• Prompt: Could you print exactly the lines of the listing below, starting at the line that has "refine ⟨T, hT, hTq, fun j hj => ?_⟩" and ending at the line that has "rw [flush_pos, h4]", and only those lines?

Segment Start: Records to use

/-- One merge of the two first waiting nodes keeps the queue's description. -/
theorem Merging.merge {s : State} {m n a b : Nat} (h : Merging s m n) (hr : BuildRoom s) (hn : n < s.cfg.nodeCap)
    (hsum : (nodeAt s a).weight + (nodeAt s b).weight < 2 ^ s.cfg.wtW)
    (ha : FirstOf s (fun g => s.live.testBit g = true) a)
    (hb : FirstOf s (fun g => s.live.testBit g = true ∧ g ≠ a) b) :
    Merging (mergeInto n a b (dropLive b (dropLive a s))) m (n + 1) := by
  have hW := hr.config.handle
  set u := dropLive b (dropLive a s) with hu
  set t := mergeInto n a b u with ht
  have hru : BuildRoom u := (hr.drop _).drop _
  have hold : ∀ k < n, nodeAt t k = nodeAt s k := by
    intro k hk
    show nodeAt (setNode n _ u) _ = _
    rw [nodeAt_setNode_of_lt _ _ hk]
    exact nodeAt_congr rfl rfl _
  have hwa := (h.queue a).mp ha.1
  have hwb := (h.queue b).mp hb.1.1
  have hnew : nodeAt t n = innerNode ((nodeAt s a).weight + (nodeAt s b).weight) a b := by
    show nodeAt (setNode n _ u) _ = _
    rw [nodeAt_setNode_same _ _ (by rw [hru.size]; exact hn)]
    exact fitNode_eq hsum (lt_trans hwa.1 (lt_trans hn hW)) (lt_trans hwb.1 (lt_trans hn hW))
  have hlive : ∀ g, t.live.testBit g = true ↔ (s.live.testBit g = true ∧ g ≠ a ∧ g ≠ b) ∨ g = n := by
    intro g
    have e : t.live.testBit g =
        ((s.live.testBit g && decide (g ≠ a)) && decide (g ≠ b) || decide (g = n)) := by
      refine (addLive_get (setNode n _ u) hn).trans ?_
      show (u.live.testBit g || _) = _
      rw [hu, dropLive_get, dropLive_get]
    rw [e]
    simp only [Bool.or_eq_true, Bool.and_eq_true, decide_eq_true_eq, and_assoc]
  refine ⟨Nat.le_succ_of_le h.le, fun g => ?_, fun k hmk hk => ?_⟩
  · rw [hlive g, h.queue g]
    unfold Waiting
    constructor
    · rintro (⟨⟨h1, h2⟩, hga, hgb⟩ | rfl)
      · refine ⟨by omega, fun k hmk hk => ?_⟩
        by_cases hkn : k = n
        · subst hkn; rw [hnew]; simp only [innerNode]; exact ⟨Ne.symm hga, Ne.symm hgb⟩
        · rw [hold k (by omega)]; exact h2 k hmk (by omega)
      · refine ⟨by omega, fun k hmk hk => ?_⟩
        by_cases hkn : k = g
        · subst hkn; rw [hnew]; simp only [innerNode]
          have := hwa.1; have := hwb.1
          omega
        · rw [hold k (by omega)]
          have hmd := h.merged k hmk (by omega)
          have := hmd.left.1.1
          have := hmd.right.1.1.1
          omega
    · rintro ⟨h1, h2⟩
      by_cases hgn : g = n
      · exact .inr hgn
      · have hn2 := h2 n h.le (by omega)
        rw [hnew] at hn2
        simp only [innerNode] at hn2
        refine .inl ⟨⟨by omega, fun k hmk hk => ?_⟩, Ne.symm hn2.1, Ne.symm hn2.2⟩
        have := h2 k hmk (by omega)
        rwa [hold k hk] at this
  · by_cases hkn : k = n
    · subst hkn
      have hl : (nodeAt t k).left = a := by rw [hnew]; rfl
      have hrt : (nodeAt t k).right = b := by rw [hnew]; rfl
      refine ⟨by rw [hnew]; exact ⟨rfl, rfl⟩, ?_, ?_, ?_⟩
      · rw [hl]
        exact FirstOf_congr hold (fun g hg => ((h.queue g).mp hg).1)
          (fun g => by rw [Waiting_congr hold, h.queue g]) ha
      · rw [hrt, hl]
        exact FirstOf_congr hold (fun g hg => ((h.queue g).mp hg.1).1)
          (fun g => by rw [Waiting_congr hold, h.queue g]) hb
      · have e1 : nodeAt t (nodeAt t k).left = nodeAt s a := by
          rw [hl, hold a hwa.1]
        have e2 : nodeAt t (nodeAt t k).right = nodeAt s b := by
          rw [hrt, hold b hwb.1]
        rw [e1, e2, hnew]
        rfl
    · exact MergedAt_congr (fun j hj => hold j (by omega)) (h.merged k hmk (by omega))

/-! ### The merge loop -/

/-- `t` differs from `s` only where building a tree may change it. -/
def BuildFrame (s t : State) : Prop := t = { s with node := t.node, live := t.live }

theorem BuildFrame.trans {s t u : State} (h : BuildFrame s t) (k : BuildFrame t u) : BuildFrame s u := by
  unfold BuildFrame at *; rw [k, h]

theorem mergeLoop_frame (k n : Nat) (s : State) : BuildFrame s (mergeLoop k n s).2 := by
  induction k generalizing n s with
  | zero => rfl
  | succ k ih =>
    unfold mergeLoop
    cases h1 : extractMin s with
    | none => rfl
    | some p =>
      obtain ⟨a, s1⟩ := p
      simp only
      cases h2 : extractMin s1 with
      | none => rfl
      | some q =>
        obtain ⟨b, s2⟩ := q
        simp only
        have e1 : s1 = dropLive a s := by
          unfold extractMin at h1
          cases hm : minLive s with
          | none => rw [hm] at h1; simp at h1
          | some x => rw [hm] at h1; simp only [Option.some.injEq, Prod.mk.injEq] at h1; rw [← h1.2, h1.1]
        have e2 : s2 = dropLive b s1 := by
          unfold extractMin at h2
          cases hm : minLive s1 with
          | none => rw [hm] at h2; simp at h2
          | some x => rw [hm] at h2; simp only [Option.some.injEq, Prod.mk.injEq] at h2; rw [← h2.2, h2.1]
        exact BuildFrame.trans (t := mergeInto n a b s2) (by rw [e2, e1]; rfl) (ih _ _)

theorem minLive_first {s : State} {h : Nat} (hw : s.live < 2 ^ s.cfg.nodeCap) (hm : minLive s = some h) :
    FirstOf s (fun g => s.live.testBit g = true) h := by
  obtain ⟨h1, h2⟩ := minLive_some hw hm
  exact ⟨h1, fun g hg hne => (comesBefore_iff s h g).mp (h2 g hg hne)⟩

theorem minLive_second {s : State} {a b : Nat} (hr : BuildRoom s) (hm : minLive (dropLive a s) = some b) :
    FirstOf s (fun g => s.live.testBit g = true ∧ g ≠ a) b := by
  have hd : ∀ g, (dropLive a s).live.testBit g = true ↔ s.live.testBit g = true ∧ g ≠ a := fun g => by
    rw [dropLive_get]; simp
  obtain ⟨h1, h2⟩ := minLive_first (hr.drop a).live hm
  exact ⟨(hd b).mp h1, fun g hg hne => h2 g ((hd g).mpr hg) hne⟩

/-- The merge loop turns a forest into one tree (R83), each merge taking the two first waiting nodes. -/
theorem mergeLoop_spec {k m n : Nat} {s : State} {used : List Nat} {ts : List HTree} (h : Forest s n used ts)
    (hq : Merging s m n) (hne : ts ≠ []) (hk : ts.length ≤ k + 1) :
    ∃ T, Forest (mergeLoop k n s).2 (mergeLoop k n s).1 used [T] ∧
      Merging (mergeLoop k n s).2 m (mergeLoop k n s).1 ∧
      ∀ j < n, nodeAt (mergeLoop k n s).2 j = nodeAt s j := by
  induction k generalizing n s ts with
  | zero =>
    match ts, hne, hk with
    | [T], _, _ => exact ⟨T, h, hq, fun _ _ => rfl⟩
    | _ :: _ :: _, _, hk => simp at hk
  | succ k ih =>
    unfold mergeLoop
    cases hm : minLive s with
    | none =>
      exfalso
      obtain ⟨T, hT⟩ := List.exists_mem_of_ne_nil ts hne
      have := (h.live (topHandle T)).mpr ⟨T, hT, rfl⟩
      rw [minLive_none h.room.live hm] at this
      exact absurd this (by simp)
    | some a =>
      obtain ⟨ha, _⟩ := minLive_some h.room.live hm
      obtain ⟨A, hA, hAa⟩ := (h.live a).mp ha
      obtain ⟨us, hus⟩ : ∃ us, ts.Perm (A :: us) := ⟨_, List.perm_cons_erase hA⟩
      have hF := h.perm hus
      simp only [extractMin, hm]
      cases hm2 : minLive (dropLive a s) with
      | none =>
        have hus0 : us = [] := by
          by_contra hu
          obtain ⟨T, hT⟩ := List.exists_mem_of_ne_nil us hu
          have h1 := (hF.live (topHandle T)).mpr ⟨T, by simp [hT], rfl⟩
          have h2 := minLive_none (h.room.drop a).live hm2 (topHandle T)
          rw [dropLive_get, h1] at h2
          simp only [Bool.true_and, decide_eq_false_iff_not, ne_eq, not_not] at h2
          have hnd := hF.nodup
          rw [List.flatMap_cons, List.nodup_append] at hnd
          exact hnd.2.2 _ (topHandle_mem A) _ (List.mem_flatMap.mpr ⟨T, hT, topHandle_mem T⟩)
            (by rw [hAa, h2])
        rw [hus0] at hF
        exact ⟨A, hF, hq, fun _ _ => rfl⟩
      | some b =>
        obtain ⟨hb, _⟩ := minLive_some (h.room.drop a).live hm2
        rw [dropLive_get] at hb
        simp only [Bool.and_eq_true, decide_eq_true_eq] at hb
        obtain ⟨B, hB, hBb⟩ := (hF.live b).mp hb.1
        simp only [List.mem_cons] at hB
        rcases hB with rfl | hB
        · exact absurd (hBb.symm.trans hAa) hb.2
        · obtain ⟨vs, hvs⟩ : ∃ vs, us.Perm (B :: vs) := ⟨_, List.perm_cons_erase hB⟩
          have hG := hF.perm (hvs.cons A)
          have hM := hG.merge
          rw [hAa, hBb] at hM
          have hlen : ts.length = vs.length + 2 := by rw [hus.length_eq, List.length_cons, hvs.length_eq, List.length_cons]
          have hnb := hG.node_count
          have hfew := hG.few
          simp only [List.length_cons, nsym] at hnb hfew
          have hcap := h.room.config.arena
          simp only [nsym] at hcap
          have hsum : (nodeAt s a).weight + (nodeAt s b).weight < 2 ^ s.cfg.wtW := by
            rw [← hAa, ← hBb, (hG.weights A (by simp)).sum, (hG.weights B (by simp)).sum]
            have hp := countSum_perm (s := s) hG.leaves
            simp only [List.flatMap_cons, countSum_append] at hp
            have hle := countSum_lt hG.room hG.few
            omega
          have hQ := hq.merge h.room (by omega) hsum (minLive_first h.room.live hm) (minLive_second h.room hm2)
          obtain ⟨T, hT, hTq, hTn⟩ := ih hM hQ (by simp) (by simp only [List.length_cons]; omega)
          refine ⟨T, hT, hTq, fun j hj => ?_⟩
          rw [hTn j (by omega)]
          show nodeAt (setNode n _ _) j = _
          rw [nodeAt_setNode_of_lt _ _ hj]
          exact nodeAt_congr rfl rfl j
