/-- Every end of `SENC` (R120 to R124). -/
theorem sencBody_cases (s : State) :
    (∃ t, sencBody s = .ok () t ∧
        ((∀ x ∈ s.src.drop s.pos, (codeAt s x.toNat).valid = true) ∧ (codeAt s sentinel).valid = true) ∧
        Completed s t (payloadBits s (s.src.drop s.pos)) ∧ t.pos = s.pos + (s.src.drop s.pos).length ∧
        sourceEvents t.events = .read none :: (readEvents (s.src.drop s.pos) ++ sourceEvents s.events)) ∨
      (∃ t, sencBody s = .raised .noCode t ∧
        ((∀ x ∈ s.src.drop s.pos, (codeAt s x.toNat).valid = true) ∧ (codeAt s sentinel).valid = false) ∧
        Completed s t ((s.src.drop s.pos).flatMap fun x => codeBits (codeAt s x.toNat)) ∧
        t.pos = s.pos + (s.src.drop s.pos).length ∧
        sourceEvents t.events = .read none :: (readEvents (s.src.drop s.pos) ++ sourceEvents s.events)) ∨
      (∃ t pre x post, sencBody s = .raised .noCode t ∧ s.src.drop s.pos = pre ++ x :: post ∧
        (∀ y ∈ pre, (codeAt s y.toNat).valid = true) ∧ (codeAt s x.toNat).valid = false ∧
        Completed s t (pre.flatMap fun y => codeBits (codeAt s y.toNat)) ∧ t.pos = s.pos + pre.length + 1 ∧
        sourceEvents t.events = readEvents (pre ++ [x]) ++ sourceEvents s.events) := by
  have hnil : ∀ {u : State} {xs : List Byte}, Encoded s u xs →
      Completed s (flushClose u) (xs.flatMap fun x => codeBits (codeAt s x.toNat)) := by
    intro u xs h
    have := h.complete []
    rwa [List.append_nil] at this
  rcases encodeLoop_cases (s := s) rfl with ⟨u, h1, h2, h3, h4, h5⟩ | ⟨u, pre, x, post, h1, h2, h3, h4, h5, h6, h7⟩
  · have hc : codeAt u sentinel = codeAt s sentinel := codeAt_congr h3.frame.code _
    rcases encodeSymbol_cases sentinel u with ⟨hv, he⟩ | ⟨hv, he⟩
    · rw [hc] at hv he
      refine .inl ⟨_, by simp only [sencBody, h1, andThen, he], ⟨h2, hv⟩, h3.complete _, ?_, ?_⟩
      · show (flush _).pos = _
        rw [flush_pos, putBitList_pos, h4]
      · rw [flushClose_sourceEvents, putBitList_sourceEvents, h5]
    · rw [hc] at hv
      refine .inr (.inl ⟨_, by simp only [sencBody, h1, andThen, he], ⟨h2, hv⟩, hnil h3, ?_, ?_⟩)
      · show (flush _).pos = _
        rw [flush_pos, h4]
      · rw [flushClose_sourceEvents, h5]
  · refine .inr (.inr ⟨_, pre, x, post, by simp only [sencBody, h1, andThen], h2, h3, h4, hnil h5, ?_, ?_⟩)
    · show (flush _).pos = _
      rw [flush_pos, h6]
    · rw [flushClose_sourceEvents, h7]

end Sys2Proof.Machine
end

Segment End: Records to use

• Result of the exercise:
          refine ⟨T, hT, hTq, fun j hj => ?_⟩
          rw [hTn j (by omega)]
          show nodeAt (setNode n _ _) j = _
          rw [nodeAt_setNode_of_lt _ _ hj]
          exact nodeAt_congr rfl rfl j
/-- Every end of `SENC` (R120 to R124). -/
theorem sencBody_cases (s : State) :
    (∃ t, sencBody s = .ok () t ∧
        ((∀ x ∈ s.src.drop s.pos, (codeAt s x.toNat).valid = true) ∧ (codeAt s sentinel).valid = true) ∧
        Completed s t (payloadBits s (s.src.drop s.pos)) ∧ t.pos = s.pos + (s.src.drop s.pos).length ∧
        sourceEvents t.events = .read none :: (readEvents (s.src.drop s.pos) ++ sourceEvents s.events)) ∨
      (∃ t, sencBody s = .raised .noCode t ∧
        ((∀ x ∈ s.src.drop s.pos, (codeAt s x.toNat).valid = true) ∧ (codeAt s sentinel).valid = false) ∧
        Completed s t ((s.src.drop s.pos).flatMap fun x => codeBits (codeAt s x.toNat)) ∧
        t.pos = s.pos + (s.src.drop s.pos).length ∧
        sourceEvents t.events = .read none :: (readEvents (s.src.drop s.pos) ++ sourceEvents s.events)) ∨
      (∃ t pre x post, sencBody s = .raised .noCode t ∧ s.src.drop s.pos = pre ++ x :: post ∧
        (∀ y ∈ pre, (codeAt s y.toNat).valid = true) ∧ (codeAt s x.toNat).valid = false ∧
        Completed s t (pre.flatMap fun y => codeBits (codeAt s y.toNat)) ∧ t.pos = s.pos + pre.length + 1 ∧
        sourceEvents t.events = readEvents (pre ++ [x]) ++ sourceEvents s.events) := by
  have hnil : ∀ {u : State} {xs : List Byte}, Encoded s u xs →
      Completed s (flushClose u) (xs.flatMap fun x => codeBits (codeAt s x.toNat)) := by
    intro u xs h
    have := h.complete []
    rwa [List.append_nil] at this
  rcases encodeLoop_cases (s := s) rfl with ⟨u, h1, h2, h3, h4, h5⟩ | ⟨u, pre, x, post, h1, h2, h3, h4, h5, h6, h7⟩
  · have hc : codeAt u sentinel = codeAt s sentinel := codeAt_congr h3.frame.code _
    rcases encodeSymbol_cases sentinel u with ⟨hv, he⟩ | ⟨hv, he⟩
    · rw [hc] at hv he
      refine .inl ⟨_, by simp only [sencBody, h1, andThen, he], ⟨h2, hv⟩, h3.complete _, ?_, ?_⟩
      · show (flush _).pos = _
        rw [flush_pos, putBitList_pos, h4]
      · rw [flushClose_sourceEvents, putBitList_sourceEvents, h5]
    · rw [hc] at hv
      refine .inr (.inl ⟨_, by simp only [sencBody, h1, andThen, he], ⟨h2, hv⟩, hnil h3, ?_, ?_⟩)
      · show (flush _).pos = _
        rw [flush_pos, h4]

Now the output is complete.